**INPUT MATERIAL:**
/-- The instruction of an ALU operation on a source operand (R148, R151 to R158). -/
def aluForm : AluOp → Source → Instr
  | .add, .reg r => .addAR r
  | .add, .half xy h => .addAXyh xy h
  | .add, .imm n => .addAN n
  | .add, .memHl => .addAMemHl
  | .add, .memXyd xy d => .addAXyd xy d
  | .adc, .reg r => .adcAR r
  | .adc, .half xy h => .adcAXyh xy h
  | .adc, .imm n => .adcAN n
  | .adc, .memHl => .adcAMemHl
  | .adc, .memXyd xy d => .adcAXyd xy d
  | .sub, .reg r => .subR r
  | .sub, .half xy h => .subXyh xy h
  | .sub, .imm n => .subN n
  | .sub, .memHl => .subMemHl
  | .sub, .memXyd xy d => .subXyd xy d
  | .sbc, .reg r => .sbcAR r
  | .sbc, .half xy h => .sbcAXyh xy h
  | .sbc, .imm n => .sbcAN n
  | .sbc, .memHl => .sbcAMemHl
  | .sbc, .memXyd xy d => .sbcAXyd xy d
  | .and, .reg r => .andR r
  | .and, .half xy h => .andXyh xy h
  | .and, .imm n => .andN n
  | .and, .memHl => .andMemHl
  | .and, .memXyd xy d => .andXyd xy d
  | .xor, .reg r => .xorR r
  | .xor, .half xy h => .xorXyh xy h
  | .xor, .imm n => .xorN n
  | .xor, .memHl => .xorMemHl
  | .xor, .memXyd xy d => .xorXyd xy d
  | .or, .reg r => .orR r
  | .or, .half xy h => .orXyh xy h
  | .or, .imm n => .orN n
  | .or, .memHl => .orMemHl
  | .or, .memXyd xy d => .orXyd xy d
  | .cp, .reg r => .cpR r
  | .cp, .half xy h => .cpXyh xy h
  | .cp, .imm n => .cpN n
  | .cp, .memHl => .cpMemHl
  | .cp, .memXyd xy d => .cpXyd xy d

/-- `INC m` (R159). -/
def incForm : Source → Option Instr
  | .reg r => some (.incR r)
  | .half xy h => some (.incXyh xy h)
  | .memHl => some .incMemHl
  | .memXyd xy d => some (.incXyd xy d)
  | .imm _ => none

/-- `DEC m` (R160). -/
def decForm : Source → Option Instr
  | .reg r => some (.decR r)
  | .half xy h => some (.decXyh xy h)
  | .memHl => some .decMemHl
  | .memXyd xy d => some (.decXyd xy d)
  | .imm _ => none

/-- A CB shift of a register (R80, R96). -/
def shiftRForm (op : Shift) (r : R8) : Instr :=
  match op with
  | .rlc => .rlcR r
  | .rrc => .rrcR r
  | .rl => .rlR r
  | .rr => .rrR r
  | .sla => .slaR r
  | .sra => .sraR r
  | .sll => .sllR r
  | .srl => .srlR r

/-- A CB shift of the byte at HL (R80, R96). -/
def shiftMemHlForm : Shift → Instr
  | .rlc => .rlcMemHl
  | .rrc => .rrcMemHl
  | .rl => .rlMemHl
  | .rr => .rrMemHl
  | .sla => .slaMemHl
  | .sra => .sraMemHl
  | .sll => .sllMemHl
  | .srl => .srlMemHl

/-- A shift of the byte at XY+d (R92). -/
def shiftXydForm (op : Shift) (xy : XY) (d : Byte) : Instr :=
  match op with
  | .rlc => .rlcXyd xy d
  | .rrc => .rrcXyd xy d
  | .rl => .rlXyd xy d
  | .rr => .rrXyd xy d
  | .sla => .slaXyd xy d
  | .sra => .sraXyd xy d
  | .sll => .sllXyd xy d
  | .srl => .srlXyd xy d

/-- A shift of the byte at XY+d, copied into a register (R92, R198). -/
def shiftCopyForm (op : Shift) (xy : XY) (d : Byte) (r : R8) : Instr :=
  match op with
  | .rlc => .ldRRlcXyd xy d r
  | .rrc => .ldRRrcXyd xy d r
  | .rl => .ldRRlXyd xy d r
  | .rr => .ldRRrXyd xy d r
  | .sla => .ldRSlaXyd xy d r
  | .sra => .ldRSraXyd xy d r
  | .sll => .ldRSllXyd xy d r
  | .srl => .ldRSrlXyd xy d r

/-! ### The host's view -/

/-- What a raw cell can hold: every number below the bound, or any (R7, R46; log 16). -/
def cellBound : RawCell → Option Nat
  | .reg _ | .f | .shadowReg _ | .shadowF | .half _ _ | .i | .r => some 256
  | .sp | .pc => some 65536
  | .iff1 | .iff2 | .halted => some 2
  | .im | .t => none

**DIRECTIONS FOR THIS TASK:**
Write out the complete material a second time, matching it exactly.

**RESPONSE AREA:**
/-- The instruction of an ALU operation on a source operand (R148, R151 to R158). -/
def aluForm : AluOp → Source → Instr
  | .add, .reg r => .addAR r
  | .add, .half xy h => .addAXyh xy h
  | .add, .imm n => .addAN n
  | .add, .memHl => .addAMemHl
  | .add, .memXyd xy d => .addAXyd xy d
  | .adc, .reg r => .adcAR r
  | .adc, .half xy h => .adcAXyh xy h
  | .adc, .imm n => .adcAN n
  | .adc, .memHl => .adcAMemHl
  | .adc, .memXyd xy d => .adcAXyd xy d
  | .sub, .reg r => .subR r
  | .sub, .half xy h => .subXyh xy h
  | .sub, .imm n => .subN n
  | .sub, .memHl => .subMemHl
  | .sub, .memXyd xy d => .subXyd xy d
  | .sbc, .reg r => .sbcAR r
  | .sbc, .half xy h => .sbcAXyh xy h
  | .sbc, .imm n => .sbcAN n
  | .sbc, .memHl => .sbcAMemHl
  | .sbc, .memXyd xy d => .sbcAXyd xy d
  | .and, .reg r => .andR r
  | .and, .half xy h => .andXyh xy h
  | .and, .imm n => .andN n
  | .and, .memHl => .andMemHl
  | .and, .memXyd xy d => .andXyd xy d
  | .xor, .reg r => .xorR r
  | .xor, .half xy h => .xorXyh xy h
  | .xor, .imm n => .xorN n
  | .xor, .memHl => .xorMemHl
  | .xor, .memXyd xy d => .xorXyd xy d
  | .or, .reg r => .orR r
  | .or, .half xy h => .orXyh xy h
  | .or, .imm n => .orN n
  | .or, .memHl => .orMemHl
  | .or, .memXyd xy d => .orXyd xy d
  | .cp, .reg r => .cpR r
  | .cp, .half xy h => .cpXyh xy h
  | .cp, .imm n => .cpN n
  | .cp, .memHl => .cpMemHl
  | .cp, .memXyd xy d => .cpXyd xy d

/-- `INC m` (R159). -/
def incForm : Source → Option Instr
  | .reg r => some (.incR r)
  | .half xy h => some (.incXyh xy h)
  | .memHl => some .incMemHl
  | .memXyd xy d => some (.incXyd xy d)
  | .imm _ => none

/-- `DEC m` (R160). -/
def decForm : Source → Option Instr
  | .reg r => some (.decR r)
  | .half xy h => some (.decXyh xy h)
  | .memHl => some .decMemHl
  | .memXyd xy d => some (.decXyd xy d)
  | .imm _ => none

/-- A CB shift of a register (R80, R96). -/
def shiftRForm (op : Shift) (r : R8) : Instr :=
  match op with
  | .rlc => .rlcR r
  | .rrc => .rrcR r
  | .rl => .rlR r
  | .rr => .rrR r
  | .sla => .slaR r
  | .sra => .sraR r
  | .sll => .sllR r
  | .srl => .srlR r

/-- A CB shift of the byte at HL (R80, R96). -/
def shiftMemHlForm : Shift → Instr
  | .rlc => .rlcMemHl
  | .rrc => .rrcMemHl
  | .rl => .rlMemHl
  | .rr => .rrMemHl
  | .sla => .slaMemHl
  | .sra => .sraMemHl
  | .sll => .sllMemHl
  | .srl => .srlMemHl

/-- A shift of the byte at XY+d (R92). -/
def shiftXydForm (op : Shift) (xy : XY) (d : Byte) : Instr :=
  match op with
  | .rlc => .rlcXyd xy d
  | .rrc => .rrcXyd xy d
  | .rl => .rlXyd xy d
  | .rr => .rrXyd xy d
  | .sla => .slaXyd xy d
  | .sra => .sraXyd xy d
  | .sll => .sllXyd xy d
  | .srl => .srlXyd xy d

/-- A shift of the byte at XY+d, copied into a register (R92, R198). -/
def shiftCopyForm (op : Shift) (xy : XY) (d : Byte) (r : R8) : Instr :=
  match op with
  | .rlc => .ldRRlcXyd xy d r
  | .rrc => .ldRRrcXyd xy d r
  | .rl => .ldRRlXyd xy d r
  | .rr => .ldRRrXyd xy d r
  | .sla => .ldRSlaXyd xy d r
  | .sra => .ldRSraXyd xy d r
  | .sll => .ldRSllXyd xy d r
  | .srl => .ldRSrlXyd xy d r

/-! ### The host's view -/

/-- What a raw cell can hold: every number below the bound, or any (R7, R46; log 16). -/
def cellBound : RawCell → Option Nat
  | .reg _ | .f | .shadowReg _ | .shadowF | .half _ _ | .i | .r => some 256
  | .sp | .pc => some 65536
  | .iff1 | .iff2 | .halted => some 2
  | .im | .t => none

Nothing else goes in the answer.